In the data that follows, find the line with "-- ==== Sys2Proof/Laws/State.lean"; transcribe it, every later line up to the one with "e.regs := rfl", and that line as well, exactly and with no others.

§

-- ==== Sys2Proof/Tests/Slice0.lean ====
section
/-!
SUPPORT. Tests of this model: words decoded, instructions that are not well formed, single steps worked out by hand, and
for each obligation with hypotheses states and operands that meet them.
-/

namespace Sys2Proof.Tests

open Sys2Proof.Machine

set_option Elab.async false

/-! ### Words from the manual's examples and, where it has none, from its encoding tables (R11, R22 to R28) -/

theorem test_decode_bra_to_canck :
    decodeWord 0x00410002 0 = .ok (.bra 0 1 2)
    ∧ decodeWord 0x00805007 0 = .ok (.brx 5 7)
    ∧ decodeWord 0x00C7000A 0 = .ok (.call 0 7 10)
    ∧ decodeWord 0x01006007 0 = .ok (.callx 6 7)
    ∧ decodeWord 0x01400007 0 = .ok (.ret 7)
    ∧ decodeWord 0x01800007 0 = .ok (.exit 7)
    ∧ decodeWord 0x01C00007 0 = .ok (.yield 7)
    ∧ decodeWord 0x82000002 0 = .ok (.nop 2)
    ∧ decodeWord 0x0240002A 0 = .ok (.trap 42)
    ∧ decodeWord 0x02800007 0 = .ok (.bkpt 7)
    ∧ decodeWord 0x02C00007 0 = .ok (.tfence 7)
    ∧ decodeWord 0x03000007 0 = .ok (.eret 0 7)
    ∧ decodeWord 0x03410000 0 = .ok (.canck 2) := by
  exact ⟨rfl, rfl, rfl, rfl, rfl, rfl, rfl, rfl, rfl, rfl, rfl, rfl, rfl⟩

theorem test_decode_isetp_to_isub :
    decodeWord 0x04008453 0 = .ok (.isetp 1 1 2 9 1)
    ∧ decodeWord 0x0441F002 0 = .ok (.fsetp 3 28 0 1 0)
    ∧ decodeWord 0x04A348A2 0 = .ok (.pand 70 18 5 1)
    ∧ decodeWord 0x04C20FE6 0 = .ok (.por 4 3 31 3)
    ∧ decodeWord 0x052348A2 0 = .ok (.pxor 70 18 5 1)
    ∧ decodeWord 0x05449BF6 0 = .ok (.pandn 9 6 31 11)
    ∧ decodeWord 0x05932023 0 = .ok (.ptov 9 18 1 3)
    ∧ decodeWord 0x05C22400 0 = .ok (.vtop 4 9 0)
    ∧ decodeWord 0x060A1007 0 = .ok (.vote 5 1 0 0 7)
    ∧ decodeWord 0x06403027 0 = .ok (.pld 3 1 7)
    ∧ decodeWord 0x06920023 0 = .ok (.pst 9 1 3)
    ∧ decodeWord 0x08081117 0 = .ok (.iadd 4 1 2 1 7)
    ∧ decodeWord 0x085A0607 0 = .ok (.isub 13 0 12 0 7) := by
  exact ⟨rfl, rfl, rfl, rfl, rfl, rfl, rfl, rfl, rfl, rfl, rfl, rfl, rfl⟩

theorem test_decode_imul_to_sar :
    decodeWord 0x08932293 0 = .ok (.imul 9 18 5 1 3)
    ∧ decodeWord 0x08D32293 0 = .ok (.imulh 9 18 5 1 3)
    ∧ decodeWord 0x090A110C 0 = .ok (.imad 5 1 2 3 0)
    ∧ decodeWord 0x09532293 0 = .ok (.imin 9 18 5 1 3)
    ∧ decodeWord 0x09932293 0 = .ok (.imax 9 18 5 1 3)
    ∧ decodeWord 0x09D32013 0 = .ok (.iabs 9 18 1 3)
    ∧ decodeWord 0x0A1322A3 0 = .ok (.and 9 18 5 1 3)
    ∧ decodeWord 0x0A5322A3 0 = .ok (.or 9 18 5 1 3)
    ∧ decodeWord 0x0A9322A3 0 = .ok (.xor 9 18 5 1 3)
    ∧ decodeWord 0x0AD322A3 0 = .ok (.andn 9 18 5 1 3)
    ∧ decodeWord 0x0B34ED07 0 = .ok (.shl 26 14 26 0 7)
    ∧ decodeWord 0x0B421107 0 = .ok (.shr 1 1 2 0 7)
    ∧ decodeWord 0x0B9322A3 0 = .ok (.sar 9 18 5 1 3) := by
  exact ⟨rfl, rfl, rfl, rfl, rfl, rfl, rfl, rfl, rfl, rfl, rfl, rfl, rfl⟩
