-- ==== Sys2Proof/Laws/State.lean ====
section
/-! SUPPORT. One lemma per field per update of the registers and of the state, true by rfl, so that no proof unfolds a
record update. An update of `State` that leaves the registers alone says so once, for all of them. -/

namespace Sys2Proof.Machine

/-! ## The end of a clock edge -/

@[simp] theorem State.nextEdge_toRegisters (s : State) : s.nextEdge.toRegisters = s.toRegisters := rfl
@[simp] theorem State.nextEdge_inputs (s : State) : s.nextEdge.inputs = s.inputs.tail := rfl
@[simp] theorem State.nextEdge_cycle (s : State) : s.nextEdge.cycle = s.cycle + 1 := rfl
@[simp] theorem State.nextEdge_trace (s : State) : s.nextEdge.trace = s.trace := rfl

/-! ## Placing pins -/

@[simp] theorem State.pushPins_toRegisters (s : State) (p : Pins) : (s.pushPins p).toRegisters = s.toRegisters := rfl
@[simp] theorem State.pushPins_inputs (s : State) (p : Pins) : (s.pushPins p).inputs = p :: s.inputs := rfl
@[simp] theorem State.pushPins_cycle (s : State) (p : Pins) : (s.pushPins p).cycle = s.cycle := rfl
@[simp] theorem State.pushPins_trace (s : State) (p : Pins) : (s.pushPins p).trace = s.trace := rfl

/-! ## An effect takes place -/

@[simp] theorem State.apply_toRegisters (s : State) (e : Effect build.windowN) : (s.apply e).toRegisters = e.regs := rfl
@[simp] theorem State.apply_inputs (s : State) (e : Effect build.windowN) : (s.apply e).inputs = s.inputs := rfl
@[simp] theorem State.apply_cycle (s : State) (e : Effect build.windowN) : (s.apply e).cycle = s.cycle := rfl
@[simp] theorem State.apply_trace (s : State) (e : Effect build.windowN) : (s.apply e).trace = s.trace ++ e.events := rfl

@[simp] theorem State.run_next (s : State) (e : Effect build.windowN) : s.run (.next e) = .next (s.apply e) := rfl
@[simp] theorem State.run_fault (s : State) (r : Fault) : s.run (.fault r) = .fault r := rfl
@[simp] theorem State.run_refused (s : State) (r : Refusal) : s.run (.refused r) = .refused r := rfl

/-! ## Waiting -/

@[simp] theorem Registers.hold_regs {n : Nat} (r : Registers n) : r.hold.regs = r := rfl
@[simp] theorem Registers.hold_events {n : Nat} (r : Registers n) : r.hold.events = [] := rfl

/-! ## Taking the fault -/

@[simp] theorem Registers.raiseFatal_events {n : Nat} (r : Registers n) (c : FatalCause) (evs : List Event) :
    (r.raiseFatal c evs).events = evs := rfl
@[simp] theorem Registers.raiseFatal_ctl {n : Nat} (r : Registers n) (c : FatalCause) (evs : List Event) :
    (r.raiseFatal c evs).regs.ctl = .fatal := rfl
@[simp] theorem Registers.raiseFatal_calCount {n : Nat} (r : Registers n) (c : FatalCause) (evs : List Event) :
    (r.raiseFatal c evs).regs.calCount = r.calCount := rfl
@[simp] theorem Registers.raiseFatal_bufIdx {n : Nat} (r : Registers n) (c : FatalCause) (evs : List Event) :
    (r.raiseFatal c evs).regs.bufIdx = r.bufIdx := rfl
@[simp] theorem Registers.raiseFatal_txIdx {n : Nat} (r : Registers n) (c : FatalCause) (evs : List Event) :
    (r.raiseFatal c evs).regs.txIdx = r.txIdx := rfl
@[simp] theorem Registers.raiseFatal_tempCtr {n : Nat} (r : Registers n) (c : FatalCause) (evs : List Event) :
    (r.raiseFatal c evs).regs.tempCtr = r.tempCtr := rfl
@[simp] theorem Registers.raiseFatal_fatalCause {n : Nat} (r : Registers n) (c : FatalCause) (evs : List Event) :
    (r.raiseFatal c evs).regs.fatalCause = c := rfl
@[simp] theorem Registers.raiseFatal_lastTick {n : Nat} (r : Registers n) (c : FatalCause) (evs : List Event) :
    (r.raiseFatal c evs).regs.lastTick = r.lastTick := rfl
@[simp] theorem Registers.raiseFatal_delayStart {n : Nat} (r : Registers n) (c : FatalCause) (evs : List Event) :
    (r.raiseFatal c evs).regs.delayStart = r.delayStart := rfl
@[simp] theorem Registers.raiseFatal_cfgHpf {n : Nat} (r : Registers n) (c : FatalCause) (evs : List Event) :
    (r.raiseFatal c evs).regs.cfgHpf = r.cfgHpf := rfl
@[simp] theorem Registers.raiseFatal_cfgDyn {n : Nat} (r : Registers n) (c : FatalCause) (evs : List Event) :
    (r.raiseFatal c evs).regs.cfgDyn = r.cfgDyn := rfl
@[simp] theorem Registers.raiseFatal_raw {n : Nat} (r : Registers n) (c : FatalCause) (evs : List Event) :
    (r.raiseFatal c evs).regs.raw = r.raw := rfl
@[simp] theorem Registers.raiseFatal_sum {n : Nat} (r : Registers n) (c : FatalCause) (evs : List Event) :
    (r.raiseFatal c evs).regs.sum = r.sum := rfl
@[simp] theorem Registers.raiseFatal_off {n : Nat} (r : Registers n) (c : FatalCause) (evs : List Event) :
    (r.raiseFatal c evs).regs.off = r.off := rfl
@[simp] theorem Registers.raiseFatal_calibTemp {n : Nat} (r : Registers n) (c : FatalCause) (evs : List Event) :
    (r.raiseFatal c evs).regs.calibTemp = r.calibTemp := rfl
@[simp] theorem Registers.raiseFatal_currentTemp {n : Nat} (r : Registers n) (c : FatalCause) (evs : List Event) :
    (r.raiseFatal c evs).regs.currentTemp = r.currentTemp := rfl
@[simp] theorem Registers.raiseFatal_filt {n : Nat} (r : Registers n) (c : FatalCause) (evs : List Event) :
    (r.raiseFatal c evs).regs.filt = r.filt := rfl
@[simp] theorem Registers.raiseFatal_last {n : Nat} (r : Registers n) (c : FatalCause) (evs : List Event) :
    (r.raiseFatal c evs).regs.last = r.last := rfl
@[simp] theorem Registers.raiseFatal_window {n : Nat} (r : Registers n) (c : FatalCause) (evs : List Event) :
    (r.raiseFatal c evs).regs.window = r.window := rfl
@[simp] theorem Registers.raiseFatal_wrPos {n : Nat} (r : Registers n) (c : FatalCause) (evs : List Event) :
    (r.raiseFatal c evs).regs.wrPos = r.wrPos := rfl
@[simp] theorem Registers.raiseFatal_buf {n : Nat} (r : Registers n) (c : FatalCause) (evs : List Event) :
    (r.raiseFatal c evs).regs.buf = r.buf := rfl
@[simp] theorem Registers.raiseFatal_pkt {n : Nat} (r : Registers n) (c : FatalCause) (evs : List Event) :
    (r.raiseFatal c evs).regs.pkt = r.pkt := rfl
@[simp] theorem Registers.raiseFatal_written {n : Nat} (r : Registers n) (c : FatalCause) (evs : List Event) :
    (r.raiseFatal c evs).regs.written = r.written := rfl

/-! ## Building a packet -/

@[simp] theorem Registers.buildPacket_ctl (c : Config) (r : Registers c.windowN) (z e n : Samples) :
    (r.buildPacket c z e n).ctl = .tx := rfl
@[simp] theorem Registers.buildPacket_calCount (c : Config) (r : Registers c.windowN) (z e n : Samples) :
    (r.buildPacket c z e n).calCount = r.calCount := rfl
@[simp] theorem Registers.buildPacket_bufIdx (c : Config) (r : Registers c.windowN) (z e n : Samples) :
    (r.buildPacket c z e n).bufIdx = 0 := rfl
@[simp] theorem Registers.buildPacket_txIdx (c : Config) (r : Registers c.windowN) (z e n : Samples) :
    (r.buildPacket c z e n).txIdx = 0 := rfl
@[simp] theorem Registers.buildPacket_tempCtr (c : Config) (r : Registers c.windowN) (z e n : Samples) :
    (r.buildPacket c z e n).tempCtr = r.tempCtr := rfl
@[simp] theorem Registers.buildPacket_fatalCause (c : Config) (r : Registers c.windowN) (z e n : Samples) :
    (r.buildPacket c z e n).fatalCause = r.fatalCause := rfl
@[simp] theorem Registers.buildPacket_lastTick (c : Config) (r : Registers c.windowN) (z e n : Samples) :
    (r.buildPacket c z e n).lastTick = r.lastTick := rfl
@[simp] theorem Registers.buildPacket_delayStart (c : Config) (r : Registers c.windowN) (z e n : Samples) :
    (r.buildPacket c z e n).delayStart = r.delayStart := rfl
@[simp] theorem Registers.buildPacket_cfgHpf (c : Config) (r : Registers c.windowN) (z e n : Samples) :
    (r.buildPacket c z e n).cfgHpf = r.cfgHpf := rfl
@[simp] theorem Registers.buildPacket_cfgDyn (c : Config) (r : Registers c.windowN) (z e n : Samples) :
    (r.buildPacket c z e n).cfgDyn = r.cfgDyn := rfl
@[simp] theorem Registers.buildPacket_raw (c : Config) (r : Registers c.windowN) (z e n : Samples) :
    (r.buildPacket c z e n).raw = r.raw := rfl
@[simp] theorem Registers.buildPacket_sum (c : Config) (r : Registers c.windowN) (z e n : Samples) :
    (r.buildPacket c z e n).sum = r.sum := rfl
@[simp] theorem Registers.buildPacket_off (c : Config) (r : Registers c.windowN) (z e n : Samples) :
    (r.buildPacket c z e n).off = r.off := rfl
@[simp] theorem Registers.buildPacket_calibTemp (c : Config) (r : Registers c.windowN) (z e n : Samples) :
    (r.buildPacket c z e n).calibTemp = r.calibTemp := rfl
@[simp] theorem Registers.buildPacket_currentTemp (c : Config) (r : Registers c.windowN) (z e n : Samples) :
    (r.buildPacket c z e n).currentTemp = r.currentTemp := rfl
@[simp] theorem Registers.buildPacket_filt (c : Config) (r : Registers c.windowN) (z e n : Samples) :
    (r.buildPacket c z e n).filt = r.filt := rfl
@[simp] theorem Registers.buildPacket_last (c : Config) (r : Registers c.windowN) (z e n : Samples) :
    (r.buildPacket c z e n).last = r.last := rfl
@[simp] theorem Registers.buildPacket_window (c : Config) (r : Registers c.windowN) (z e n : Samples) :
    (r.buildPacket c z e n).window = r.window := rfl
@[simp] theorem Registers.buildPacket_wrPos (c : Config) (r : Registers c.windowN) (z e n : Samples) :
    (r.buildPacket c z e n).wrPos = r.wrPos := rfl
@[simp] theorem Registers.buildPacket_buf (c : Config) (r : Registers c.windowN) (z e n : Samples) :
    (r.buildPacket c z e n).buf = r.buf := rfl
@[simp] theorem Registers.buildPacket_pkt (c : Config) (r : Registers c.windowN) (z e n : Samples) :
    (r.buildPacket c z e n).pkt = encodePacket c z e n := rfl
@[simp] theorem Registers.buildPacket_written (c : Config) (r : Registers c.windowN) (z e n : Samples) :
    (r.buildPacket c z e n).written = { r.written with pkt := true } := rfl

§

◆ **Expected answer**
-- ==== Sys2Proof/Laws/State.lean ====
section
/-! SUPPORT. One lemma per field per update of the registers and of the state, true by rfl, so that no proof unfolds a
record update. An update of `State` that leaves the registers alone says so once, for all of them. -/

namespace Sys2Proof.Machine

/-! ## The end of a clock edge -/

@[simp] theorem State.nextEdge_toRegisters (s : State) : s.nextEdge.toRegisters = s.toRegisters := rfl
@[simp] theorem State.nextEdge_inputs (s : State) : s.nextEdge.inputs = s.inputs.tail := rfl
@[simp] theorem State.nextEdge_cycle (s : State) : s.nextEdge.cycle = s.cycle + 1 := rfl
@[simp] theorem State.nextEdge_trace (s : State) : s.nextEdge.trace = s.trace := rfl

/-! ## Placing pins -/

@[simp] theorem State.pushPins_toRegisters (s : State) (p : Pins) : (s.pushPins p).toRegisters = s.toRegisters := rfl
@[simp] theorem State.pushPins_inputs (s : State) (p : Pins) : (s.pushPins p).inputs = p :: s.inputs := rfl
@[simp] theorem State.pushPins_cycle (s : State) (p : Pins) : (s.pushPins p).cycle = s.cycle := rfl
@[simp] theorem State.pushPins_trace (s : State) (p : Pins) : (s.pushPins p).trace = s.trace := rfl

/-! ## An effect takes place -/

@[simp] theorem State.apply_toRegisters (s : State) (e : Effect build.windowN) : (s.apply e).toRegisters = e.regs := rfl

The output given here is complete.